▸ **Material for this exercise**
/-- A slice whose header has one code for each of its elements is the macroblock loop at its first address (R232 to R238). -/
theorem seqSlice_loop {s u : State} {total : BitVec 24} {row n : Nat} {q : BitVec 5} {r : Row MbaSymbol} (h : s.Decoding)
    (least : 1 ≤ row) (most : row ≤ 0xAF) (legal : q ≠ 0) (mem : r ∈ s.params.tables.mba) (sym : r.sym = .increment n)
    (holds : s.Holds 0 [⟨32, 0x100 + row⟩, ⟨5, q.toNat⟩, ⟨1, 0⟩, rowCode r])
    (start : u = ((s.sliceStart q).ahead (38 + r.len)).setMba ((row - 1) * s.seq.mbCols + n - 1)) :
    exec (.seqSlice total) s = (macroblockLoop total.toNat (total.toNat + 1) u).finish fun e t => t.deliver (.slice e) := by
  obtain ⟨code, scale, extra, increment, -⟩ := holds
  have low : s.upcoming 0 32 % 256 = row := by rw [code]; simp only; omega
  have none : ExtraBytes s.br.source (s.br.bitpos + 37) 0 := ⟨extra, by omega⟩
  have read := mbaIncrement_single ((h.sliceStart q).ahead 38) mem sym (by rw [State.ahead_upcoming]; exact increment)
  have address : (((s.sliceStart q).ahead (38 + r.len)).firstAddress row n).2.setMba
      (((s.sliceStart q).ahead (38 + r.len)).firstAddress row n).1 = u :=
    State.firstAddress_eq (fun _ => start) (fun zero => by omega) (fun zero => by omega)
  rw [seqSlice_exec h.reader, low, sliceBody_eq scale.symm legal none, Nat.mul_zero, Nat.add_zero, read, Res.bind_ok,
    State.ahead_ahead, address]

/-! ### The slice loop of a picture -/

/-- What the slice loop does at a start code `code` under the cursor: it ends, or decodes the slice and goes on by `loop`
(R230). -/
def atSliceCode (total : Nat) (loop : State → Res Unit) (code : Nat) (u : State) : Res Unit :=
  if code < 0x101 ∨ 0x1AF < code then .ok () u
  else (sliceDecode total u).bind fun e t =>
    match e with
    | .done => .ok () t
    | .sliceEnd => loop t

/-- One turn of the loop, from the first start code on. -/
theorem pictureDataFrom_succ {s : State} (h : s.br.InStep) {k : Nat} (hk : FirstPrefix s.br.source s.br.bitpos k)
    (total fuel : Nat) : pictureDataFrom total (fuel + 1) s =
      atSliceCode total (pictureDataFrom total fuel) (streamBits s.br.source (8 * k) 32) (s.atByte k) := by
  have aligned : (s.atByte k).br.InStep := Reader.atBit_inStep _ _
  have code : (s.atByte k).peekBits 32 = streamBits s.br.source (8 * k) 32 :=
    aligned.peek_aligned 32 le_rfl (Nat.mul_mod_right 8 k)
  rw [pictureDataFrom, State.align_eq h hk, Res.bind_ok, ← code]
  rfl

/-- A slice that ends leaves the cursor behind its start code. -/
theorem sliceDecode_onward {total : Nat} {s t : State} {e : SliceEnd} (h : s.Decoding) (ends : sliceDecode total s = .ok e t) :
    (s.ahead 32).DecodesTo t := by
  have keeps := sliceBody_keeps ((s.upcoming 0 32) % 256) total (h.ahead 32)
  rw [sliceDecode, State.getBits_eq h.reader 32 le_rfl] at ends
  rw [ends] at keeps
  exact keeps

/-- Two ways to go on agree at a start code, if they agree wherever a slice that is not the last ends. -/
theorem atSliceCode_congr {total code : Nat} {loop other : State → Res Unit} {u : State} (h : u.Decoding)
    (same : 0x101 ≤ code → code ≤ 0x1AF → ∀ t, (u.ahead 32).DecodesTo t → loop t = other t) :
    atSliceCode total loop code u = atSliceCode total other code u := by
  unfold atSliceCode
  split
  next => rfl
  next slice =>
    cases ends : sliceDecode total u with
    | ok e t =>
      cases e with
      | done => rfl
      | sliceEnd => exact same (by omega) (by omega) t (sliceDecode_onward h ends)
    | raised c info t => rfl
    | stop e => rfl

/-- A bound is left for what follows a slice: its start code lies before the end of the source. -/
theorem BoundsSearch.nextSlice {fuel k : Nat} {s t : State} (b : BoundsSearch (fuel + 1) s)
    (hk : FirstPrefix s.br.source s.br.bitpos k) (slice : streamBits s.br.source (8 * k) 32 ≤ 0x1AF)
    (reach : ((s.atByte k).ahead 32).DecodesTo t) : BoundsSearch fuel t := by
  have inside : k < s.br.source.length := by
    by_contra past
    have := startCode_in_fill s.br.source hk.2.1 (by omega)
    omega
  have fromStart : s.br.bitpos ≤ 8 * k := hk.1
  have onward : 8 * k + 32 ≤ t.br.bitpos := reach.onward
  have source : t.br.source = s.br.source := reach.source
  unfold BoundsSearch at b ⊢
  rw [source]
  omega

/-- The cursor at a byte keeps what decoding relies on. -/
theorem State.Decoding.atByte {s : State} (h : s.Decoding) (k : Nat) : (s.atByte k).Decoding := ⟨Reader.atBit_inStep _ _, h.params⟩

/-- The slice loop does not depend on its bound, where that suffices (70_reset_and_hazards.md R490). -/
theorem pictureDataFrom_bound (total m : Nat) : ∀ (n : Nat) (s : State), s.Decoding → BoundsSearch m s → BoundsSearch n s →
    pictureDataFrom total m s = pictureDataFrom total n s := by
  induction m with
  | zero => intro n s _ hm; exact absurd hm.1 (by omega)
  | succ m ih =>
    intro n s h hm hn
    obtain ⟨n, rfl⟩ := Nat.exists_eq_succ_of_ne_zero hn.1.ne'
    obtain ⟨k, hk, -⟩ := exists_firstPrefix s.br.source s.br.bitpos
    rw [pictureDataFrom_succ h.reader hk, pictureDataFrom_succ h.reader hk]
    exact atSliceCode_congr (h.atByte k) fun _ slice t reach =>
      ih n t (reach.decoding ((h.atByte k).ahead 32)) (hm.nextSlice hk slice reach) (hn.nextSlice hk slice reach)

/-- `pictureData()` from the first start code on, without a bound (R230). -/
theorem pictureData_eq {s : State} (h : s.Decoding) {k : Nat} (hk : FirstPrefix s.br.source s.br.bitpos k) :
    pictureData s = atSliceCode (s.seq.mbCols * s.seq.mbRows) pictureData (streamBits s.br.source (8 * k) 32) (s.atByte k) := by
  have b := boundsSearch_loopBound s
  obtain ⟨n, e⟩ := Nat.exists_eq_succ_of_ne_zero b.1.ne'
  rw [pictureData, e, pictureDataFrom_succ h.reader hk]
  rw [e] at b
  refine atSliceCode_congr (h.atByte k) fun _ slice t reach => ?_
  have seq : t.seq = s.seq := reach.seq
  rw [pictureData, seq]
  exact pictureDataFrom_bound _ n _ t (reach.decoding ((h.atByte k).ahead 32)) (b.nextSlice hk slice reach)
    (boundsSearch_loopBound t)

/-- Settles O45: one turn of the loop. -/
theorem pictureDataLoop : Obligations.PictureDataLoop := by
  intro s k h hk
  have turn : exec .seqPictureData s = _ := congrArg (Res.finish · noResult) (pictureData_eq h hk)
  rw [turn]
  refine ⟨fun other => ?_, fun least most => ⟨fun t ends => ?_, fun t ends => ?_, fun c info t raised => ?_⟩⟩
  · rw [atSliceCode, if_pos other]
    rfl
  all_goals rw [atSliceCode, if_neg (by omega)]
  · rw [ends]
    rfl
  · rw [ends]
    rfl
  · rw [raised]
    rfl

end Sys2Proof.Machine

/-!
PROOF. What the blocks hold before a macroblock has no influence on anything else (43_macroblock_decoder.md R246,
70_reset_and_hazards.md R487): the operations before the six blocks are zeroed neither read nor write them.
-/

namespace Sys2Proof.Machine

/-- The state with other blocks. -/
def State.withBlocks (old : Vector Block 6) (s : State) : State := { s with blk := old }

/-- The same result, the state it leaves replaced. -/
def Res.mapState {α : Type} (x : Res α) (g : State → State) : Res α :=
  match x with
  | .ok a s => .ok a (g s)
  | .raised c info s => .raised c info (g s)
  | .stop e => .stop e

/-- An operation that neither reads nor writes the blocks. -/
def IgnoresBlocks {α : Type} (f : State → Res α) : Prop :=
  ∀ (old : Vector Block 6) (s : State), f (s.withBlocks old) = (f s).mapState (State.withBlocks old)

theorem IgnoresBlocks.bind {α β : Type} {f : State → Res α} {g : α → State → Res β} (hf : IgnoresBlocks f)
    (hg : ∀ a, IgnoresBlocks (g a)) : IgnoresBlocks fun s => (f s).bind g := by
  intro old s
  simp only [hf old s]
  cases f s with
  | ok a t => exact hg a old t
  | raised c info t => rfl
  | stop e => rfl

/-- A choice by what the blocks do not touch. -/
theorem IgnoresBlocks.ite {α : Type} {p : State → Prop} [DecidablePred p] {f g : State → Res α}
    (same : ∀ old s, p (State.withBlocks old s) ↔ p s) (hf : IgnoresBlocks f) (hg : IgnoresBlocks g) :
    IgnoresBlocks fun s => if p s then f s else g s := by
  intro old s
  by_cases e : p s
  · simp only [if_pos e, if_pos ((same old s).2 e), hf old s]
  · simp only [if_neg e, if_neg (mt (same old s).1 e), hg old s]

theorem ignoresBlocks_vlc {α : Type} (rows : State → List (Row α)) (t : Table)
    (same : ∀ old s, rows (State.withBlocks old s) = rows s) : IgnoresBlocks fun s => vlc (rows s) t s := by
  intro old s
  simp only [vlc, same]
  change (match (rows s).find? fun r => s.peekBits r.len == r.bits with
    | some r => _ | none => _) = _
  cases (rows s).find? fun r => s.peekBits r.len == r.bits <;> rfl

theorem macroblockType_ignoresBlocks : IgnoresBlocks macroblockType := by
  have type : ∀ v, ∀ old s, (State.withBlocks old s).pic.pictType = v ↔ s.pic.pictType = v := fun _ _ _ => Iff.rfl
  refine IgnoresBlocks.bind (.ite (type 1) ?_ (.ite (type 2) ?_ (.ite (type 3) ?_ fun _ _ => rfl))) fun _ _ _ => rfl
  all_goals exact ignoresBlocks_vlc _ _ fun _ _ => rfl

theorem macroblockQuant_ignoresBlocks (t : BitVec 5) : IgnoresBlocks (macroblockQuant t) :=
  .ite (fun _ _ => Iff.rfl) (.ite (fun _ _ => Iff.rfl) (fun _ _ => rfl) fun _ _ => rfl) fun _ _ => rfl

theorem motionCode_ignoresBlocks : IgnoresBlocks motionCode :=
  .bind (ignoresBlocks_vlc _ _ fun _ _ => rfl) fun _ => .ite (fun _ _ => Iff.rfl) (fun _ _ => rfl) fun _ _ => rfl

theorem decodeComponent_ignoresBlocks (d : Direction) (c : Axis) (n : Nat) (fullPel : Bool) :
    IgnoresBlocks (decodeComponent d c n fullPel) := by
  have vector (pred : Int) : IgnoresBlocks (decodeMotionVector pred n fullPel) :=
    .bind motionCode_ignoresBlocks fun _ => .ite (fun _ _ => Iff.rfl) (fun _ _ => rfl) fun _ _ => rfl
  intro old s
  exact IgnoresBlocks.bind (vector (s.work.pmv.get d c)) (g := fun v t => .ok v (t.setPmv d c v)) (fun _ _ _ => rfl) old s

theorem decodeVector_ignoresBlocks (d : Direction) (code : BitVec 3) (fullPel : Bool) :
    IgnoresBlocks (decodeVector d code fullPel) :=
  .ite (fun _ _ => Iff.rfl) (fun _ _ => rfl) (.bind (decodeComponent_ignoresBlocks _ _ _ _) fun _ =>
    .bind (decodeComponent_ignoresBlocks _ _ _ _) fun _ _ _ => rfl)

theorem macroblockVectors_ignoresBlocks (t : BitVec 5) : IgnoresBlocks (macroblockVectors t) := by
  refine .bind (.ite (fun _ _ => Iff.rfl) (fun old s => ?_) fun _ _ => rfl) fun _ =>
    .ite (fun _ _ => Iff.rfl) (fun old s => ?_) fun _ _ => rfl
  · exact decodeVector_ignoresBlocks .forward s.pic.forwardCode s.pic.fullPelForward old s
  · exact decodeVector_ignoresBlocks .backward s.pic.backwardCode s.pic.fullPelBackward old s

theorem macroblockPattern_ignoresBlocks (t : BitVec 5) : IgnoresBlocks (macroblockPattern t) :=
  .ite (fun _ _ => Iff.rfl) (fun _ _ => rfl) (.ite (fun _ _ => Iff.rfl)
    (.bind (.bind (ignoresBlocks_vlc _ _ fun _ _ => rfl) fun _ _ _ => rfl) fun _ _ _ => rfl) fun _ _ => rfl)

/-- The parsing of a macroblock up to its blocks (R240 to R246). -/
def macroblockHead (s : State) : Res (BitVec 5) :=
  (macroblockType s).bind fun t u => (macroblockQuant t u).bind fun _ u => (macroblockVectors t u).bind fun _ u =>
    (macroblockPattern t u).bind fun _ u => .ok t u

/-- The rest of a macroblock of type `t`, from its six blocks on (R247 to R253). -/
def macroblockBody (t : BitVec 5) (s : State) : Res Unit :=
  (codedBlocks (if hasIntra t then intraBlock else interBlock) allBlocks s).bind fun _ u => reconstructMacroblock t u

theorem Res.bind_assoc {α β γ : Type} (x : Res α) (f : α → State → Res β) (g : β → State → Res γ) :
    (x.bind f).bind g = x.bind fun a s => (f a s).bind g := by
  cases x <;> rfl

/-- A macroblock is its head, the zeroing of the blocks (R246), and its body. -/
theorem macroblock_eq (s : State) : macroblock s = (macroblockHead s).bind fun t u => macroblockBody t u.zeroBlocks := by
  simp only [macroblock, parseMacroblock, macroblockHead, macroblockBody, Res.bind_assoc, Res.bind_ok]
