-- ==== Sys2Proof/Machine/Operands.lean ====
section
/-! DEFINITION. Operand forms: what a selector selects (R45), the two bytes of an `imm16` (R32), the little-endian word two
bytes make (R31), and the zero extension of a value into the response (R34, R47). -/

namespace Sys2Proof.Machine

/-- `BT_SET` `sel` (R45, R80): 0 = YEAR .. 6 = MSEC; no field for 7 .. 15 (R44). -/
def timeFieldOfSel (sel : Nibble) : Option TimeField :=
  match sel.toNat with
  | 0 => some .year
  | 1 => some .month
  | 2 => some .day
  | 3 => some .hour
  | 4 => some .minute
  | 5 => some .second
  | 6 => some .msec
  | _ => none

/-- `BT_RD` `sel` (R45): 0 = control word, 1 = `BT_OUT[0..3]`, 2 = `BT_OUT[4..7]`; none for 3 .. 15 (R44). -/
def payloadWordOfSel (sel : Nibble) : Option PayloadWord :=
  match sel.toNat with
  | 0 => some .control
  | 1 => some .outLow
  | 2 => some .outHigh
  | _ => none

/-- `SC_NEXT` `sel` (R45, R85): 0 = OUTER .. 4 = TFC; no counter for 5 .. 15 (R44). -/
def counterOfSel (sel : Nibble) : Option CounterId :=
  match sel.toNat with
  | 0 => some .outer
  | 1 => some .iena
  | 2 => some .seqcnt
  | 3 => some .time
  | 4 => some .tfc
  | _ => none

/-- The earlier stream byte of a `CK_WORD` operand: `imm16[7:0]` (R32). -/
def earlierByte (imm16 : Half) : Byte := imm16.extractLsb' 0 8

/-- The later stream byte of a `CK_WORD` operand: `imm16[15:8]` (R32). -/
def laterByte (imm16 : Half) : Byte := imm16.extractLsb' 8 8

/-- The word two successive bytes make: the first byte is the less significant half (R31). -/
def littleEndianWord (first second : Byte) : Half := second ++ first

/-- Four bytes as a response word, the byte of lowest index in `data[7:0]` (R33). -/
def packWord (x0 x1 x2 x3 : Byte) : Word := x3 ++ x2 ++ x1 ++ x0

/-- The four bytes a little-endian host stores for a response word, in index order (R33). -/
def storedBytes (data : Word) : List Byte :=
  [data.extractLsb' 0 8, data.extractLsb' 8 8, data.extractLsb' 16 8, data.extractLsb' 24 8]

/-- `zext_32` of the checksum (R62). -/
def zext32 (v : Half) : Word := v.setWidth 32

end Sys2Proof.Machine
end

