-- ==== Sys2Proof/Machine/Pseudo.lean ====
section
/-! DEFINITION. The four pseudo-commands (R49). Each expands to commands of R43; none adds behaviour. -/

namespace Sys2Proof.Machine

/-- `CK_SUM b0 b1 ...` (R49): the checksum of a buffer, pushed a byte at a time. -/
def ckSum (b : List Byte) : List Instr := [.ckClr] ++ b.map .ckByte ++ [.ckRead]

/-- The pushes of `CK_SUMW` (R49): two bytes a command, a dangling byte by itself. -/
def pushesByWord : List Byte → List Instr
  | first :: second :: rest => .ckWord (littleEndianWord first second) :: pushesByWord rest
  | [last] => [.ckByte last]
  | [] => []

/-- `CK_SUMW b0 b1 ...` (R49): the same checksum, pushed two bytes at a time. -/
def ckSumW (b : List Byte) : List Instr := [.ckClr] ++ pushesByWord b ++ [.ckRead]

/-- `BT_TIME year, month, day, hour, minute, second, msec` (R49). -/
def btTime (t : TimeFields) : List Instr :=
  [.btSet 0 t.year, .btSet 1 t.month, .btSet 2 t.day, .btSet 3 t.hour, .btSet 4 t.minute, .btSet 5 t.second,
   .btSet 6 t.msec, .btEnc]

/-- `BT_PAYLOAD` (R49): the three words of the time payload. -/
def btPayload : List Instr := [.btRd 0, .btRd 1, .btRd 2]

end Sys2Proof.Machine
end

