-- ==== Sys2Proof/Certificates/Slice0/Obligations.lean ====
section
/-! DEFINITION. The statements for the provers. Each docstring names the rules of `spec/` it formalises. `D5` and `D9` are the
spec's own readings of an ambiguous source (U3, U4): a statement that rests on one says so. -/

open Sys2Proof Sys2Proof.Machine

/-! ### Encoding -/

/-- Words written out from the formats and the opcode map (R41, R43, the decode table of `95_test_vectors.md` 2.5) decode to
the commands they stand for, and their illegal neighbours are refused. -/
def Obligations.TableWordsDecode : Prop :=
  (decode 0x10000000 = .ok .ckClr ∧ decode 0x110000FF = .ok (.ckByte 0xFF) ∧ decode 0x1200FFFE = .ok (.ckWord 0xFFFE) ∧
    decode 0x13000000 = .ok .ckRead ∧ decode 0x2006FFFE = .ok (.btSet 6 0xFFFE) ∧ decode 0x21000000 = .ok .btEnc ∧
    decode 0x22000002 = .ok (.btRd 2) ∧ decode 0x30000004 = .ok (.scNext 4)) ∧
  (decode 0x00000000 = .error .unassignedOpcode ∧ decode 0x11000100 = .error .nonzeroField ∧
    decode 0x20070000 = .error .selectorOutOfRange ∧ decode 0x22000003 = .error .selectorOutOfRange ∧
    decode 0x30000005 = .error .selectorOutOfRange)

/-- R48, R42: encoding and then decoding a well-formed command gives it back, with every operand at every value. -/
def Obligations.DecodeOfEncode : Prop :=
  ∀ i : Instr, i.wellFormed = true → decode (encode i) = .ok i

/-- R46: a word that decodes to a command is the one word that encodes it, and the command is well-formed. -/
def Obligations.EncodeOfDecode : Prop :=
  ∀ (cmd : Word) (i : Instr), decode cmd = .ok i → encode i = cmd ∧ i.wellFormed = true

/-- R43: a word selects the command of a row exactly when `(cmd & mask) = match` and its selector is legal, with the operands
of the row's fields (R42); every other word is illegal; and the count of legal command words is 524555. -/
def Obligations.WordSelectsTableRow : Prop :=
  (∀ cmd : Word,
    (decode cmd = .ok .ckClr ↔ cmd &&& 0xFFFFFFFF = 0x10000000) ∧
    (∀ b, decode cmd = .ok (.ckByte b) ↔ cmd &&& 0xFFFFFF00 = 0x11000000 ∧ b = cmd.extractLsb' 0 8) ∧
    (∀ h, decode cmd = .ok (.ckWord h) ↔ cmd &&& 0xFFFF0000 = 0x12000000 ∧ h = cmd.extractLsb' 0 16) ∧
    (decode cmd = .ok .ckRead ↔ cmd &&& 0xFFFFFFFF = 0x13000000) ∧
    (∀ f h, decode cmd = .ok (.btSet f h) ↔
      cmd &&& 0xFFF00000 = 0x20000000 ∧ f = cmd.extractLsb' 16 4 ∧ f.toNat ≤ 6 ∧ h = cmd.extractLsb' 0 16) ∧
    (decode cmd = .ok .btEnc ↔ cmd &&& 0xFFFFFFFF = 0x21000000) ∧
    (∀ k, decode cmd = .ok (.btRd k) ↔ cmd &&& 0xFFFFFFF0 = 0x22000000 ∧ k = cmd.extractLsb' 0 4 ∧ k.toNat ≤ 2) ∧
    (∀ k, decode cmd = .ok (.scNext k) ↔ cmd &&& 0xFFFFFFF0 = 0x30000000 ∧ k = cmd.extractLsb' 0 4 ∧ k.toNat ≤ 4)) ∧
  ((Finset.range (2 ^ 32)).filter fun n => (decode (BitVec.ofNat 32 n)).toOption.isSome = true).card = 524555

▸ **Problem**
Copy the lines of the data above exactly as written, beginning with the line containing "### Encoding -/" and ending with the line containing "(decode 0x00000000 = .error", and leave out all other lines.

▸ **Task solution**
/-! ### Encoding -/

/-- Words written out from the formats and the opcode map (R41, R43, the decode table of `95_test_vectors.md` 2.5) decode to
the commands they stand for, and their illegal neighbours are refused. -/
def Obligations.TableWordsDecode : Prop :=
  (decode 0x10000000 = .ok .ckClr ∧ decode 0x110000FF = .ok (.ckByte 0xFF) ∧ decode 0x1200FFFE = .ok (.ckWord 0xFFFE) ∧
    decode 0x13000000 = .ok .ckRead ∧ decode 0x2006FFFE = .ok (.btSet 6 0xFFFE) ∧ decode 0x21000000 = .ok .btEnc ∧
    decode 0x22000002 = .ok (.btRd 2) ∧ decode 0x30000004 = .ok (.scNext 4)) ∧
  (decode 0x00000000 = .error .unassignedOpcode ∧ decode 0x11000100 = .error .nonzeroField ∧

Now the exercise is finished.